Some of the other temporary provisions will likely (hopefully!) lapse after 2021, including the $1400-per-person rebate check. Others, such as increased premium assistance for individuals with incomes between 100 and 400 percent of the federal poverty level who purchase qualified health insurance, are on Democrats’ wish list for a permanent extension. Extending these provisions would further boost the total cost of this bill by hundreds of billions.

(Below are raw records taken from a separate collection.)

-- ==== Sys2Proof/Machine/Collect.lean ====
section
/-! DEFINITION. Collectives (chapter 13, R283-R297): the COLL entry, the reduction hop, saturation and re-runs, norms. -/

namespace Sys2Proof.Machine

/-! ### Records -/

/-- TC of a collective record (Table 13-2). -/
def cTc (d : List Byte) : Nat := bits (fld d 0 1) 3 2
/-- GROWTH of a collective record. -/
def cGrowth (d : List Byte) : Nat := bits (fld d 0 1) 6 4
/-- GROUP of a collective record. -/
def cGroup (d : List Byte) : Nat := fld d 2 2
/-- RXQ of a collective record. -/
def cRxq (d : List Byte) : Nat := fld d 4 2
/-- REGIONS of a collective record. -/
def cRegions (d : List Byte) : Nat := fld d 32 8

/-- TID of a bucket entry (Table 13-3). -/
def bTid (e : List Byte) : Nat := fld e 0 4
/-- FIRST of a bucket entry. -/
def bFirst (e : List Byte) : Nat := fld e 4 4
/-- BLOCKS of a bucket entry. -/
def bBlocks (e : List Byte) : Nat := fld e 8 4
/-- EB of a bucket entry. -/
def bEb (e : List Byte) : Int := sInt 8 (fld e 12 1)
/-- SRC of a bucket entry. -/
def bSrc (e : List Byte) : Nat := bits (fld e 16 8) 38 0
/-- The storage blocks of a bucket, ascending. -/
def bList (e : List Byte) : List Nat := (List.range (bBlocks e)).map fun i => bFirst e + i

/-- ceil(log2 n), 0 for n ≤ 1 (R288). -/
def ceilLog2 (n : Nat) : Nat := if n ≤ 1 then 0 else Nat.log2 (n - 1) + 1

/-- The members' contributions in a partial sum of stage s (chapter 13). -/
def stageCount (p s : Nat) : Nat := if s ≤ Nat.log2 p then 2 ^ s else (s - Nat.log2 p + 1) * p

/-- The last stage. -/
def lastStage (g p : Nat) : Nat := Nat.log2 p + g / p - 1

/-- What R288 adds to EB + 2a at a stage. -/
def growthAt (growth p s : Nat) : Int := ((growth * ceilLog2 (stageCount p s) / 4 : Nat) : Int)

/-- E(s, a) of a bucket (R288). -/
def expAt (d e : List Byte) (p s a : Nat) : Int := bEb e + 2 * (a : Int) + growthAt (cGrowth d) p s

/-- The bucket entries of a record's table. -/
def State.bucketTable (s : State) (d : List Byte) : List (List Byte) :=
  (List.range (cBuckets d)).map fun i => s.memBytes (cTable d + 48 * i) 48

/-- Whether a REGIONS mask is zero or names a region with no enabled core (R286). -/
def State.regionsBad (s : State) (m : Nat) : Bool :=
  decide (m = 0) || (List.range 64).any fun r => bit m r && decide (s.enabled r = 0)

/-- Whether the receive queue of a record breaks R286. -/
def State.rxqBad (s : State) (x : Ctx) (d : List Byte) (bmax : Nat) : Bool :=
  let r := s.rxRec (cRxq d)
  decide (cRxq d = 0xFFFF) || !bit (fld r 0 1) 0 || decide (bits (fld r 0 1) 3 1 ≠ 0 ∨ fld r 2 2 ≠ x.job
    ∨ fld r 16 8 < 2 * ((bmax + 31) / 32) * 1088 * 32)

/-- The rejection of a collective record (R286), 0 where it has none. -/
def State.collReject (s : State) (c : Nat) (d : List Byte) : Nat :=
  let tableBad := decide (cBuckets d = 0 ∨ 65536 < cBuckets d ∨ cTable d % 16 ≠ 0 ∨ 2 ^ 39 < cTable d + 48 * cBuckets d)
  let es := if tableBad then [] else s.bucketTable d
  if bit (fld d 0 1) 7 = true ∨ fld d 1 1 ≠ 0 ∨ fld d 16 8 / 2 ^ 39 ≠ 0 ∨ fld d 24 8 / 2 ^ 39 ≠ 0 ∨ fld d 56 8 ≠ 0
      ∨ es.any (fun e => decide (fld e 15 1 ≠ 0 ∨ fld e 16 8 / 2 ^ 39 ≠ 0 ∨ fld e 24 8 / 2 ^ 39 ≠ 0 ∨ fld e 40 8 ≠ 0)) = true then
    St.CMD_RESERVED_NONZERO
  else if tableBad = true ∨ 4 < cGrowth d ∨ cNormOut d % 8 ≠ 0 ∨ s.regionsBad (cRegions d) = true
      ∨ es.any (fun e => decide (bBlocks e = 0 ∨ 65536 < bBlocks e ∨ 2 ^ 18 < bFirst e + bBlocks e ∨ bSrc e % 2048 ≠ 0
        ∨ fld e 24 8 % 2048 ≠ 0 ∨ 2 ^ 39 < bSrc e + 2048 * (bFirst e + bBlocks e))) = true
      ∨ s.rxqBad (s.ctx c) d (es.foldl (fun m e => Nat.max m (bBlocks e)) 0) = true then St.CMD_BAD_FIELD
  else match s.group c (cGroup d) with
    | none => St.COLL_BAD_GROUP
    | some r => if es.any fun e => decide (121 < expAt d e r.p (lastStage r.g r.p) 0) then St.CMD_BAD_FIELD else 0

The table below presents an estimate of the 10-year cost of
the child-related tax provisions if they were made permanent compared to the one-year
cost of the temporary policy.

Child-Related
Tax Provisions in American Rescue Plan
1-Year
Cost ($ millions)
10-Year
Cost

($
millions)
Child Tax Credit expansion -100,800 -1,302,300
Child and Dependent Care Tax Credit
expansion
-8,600 -91,900
Earned Income Tax Credit expansion* -13,400 -138,000
Total revenue effect -122,700 -1,532,100

* I consider only the temporary EITC provisions not including the proposal to allow taxpayers to rely on 2019 income instead of 2020 income for tax year 2021.

** Author’s calculations based on estimates derived from AEI’s OSPC Tax-Calculator 3.0.0. Baseline is the law currently in place as of March 3, 2021 and provisions are assumed effective 01/01/2021.

The merits of these policies can all be fairly debated (see here for one in-depth review of the tax benefits of parenthood and here for an important explanation of the CDCTC), but the likely fiscal impact needs to be rightly recognized. While many policy experts and politicians debate if $1.9 trillion is too much or just right, the reality is enacting this legislation will lead to an annual increase in the federal deficit of near $200 billion annually by the end of the decade. It should not surprise us that Democrats are leveraging the gamesmanship opportunities of budget reconciliation, and we should remember that they learned some of these strategies from Republicans!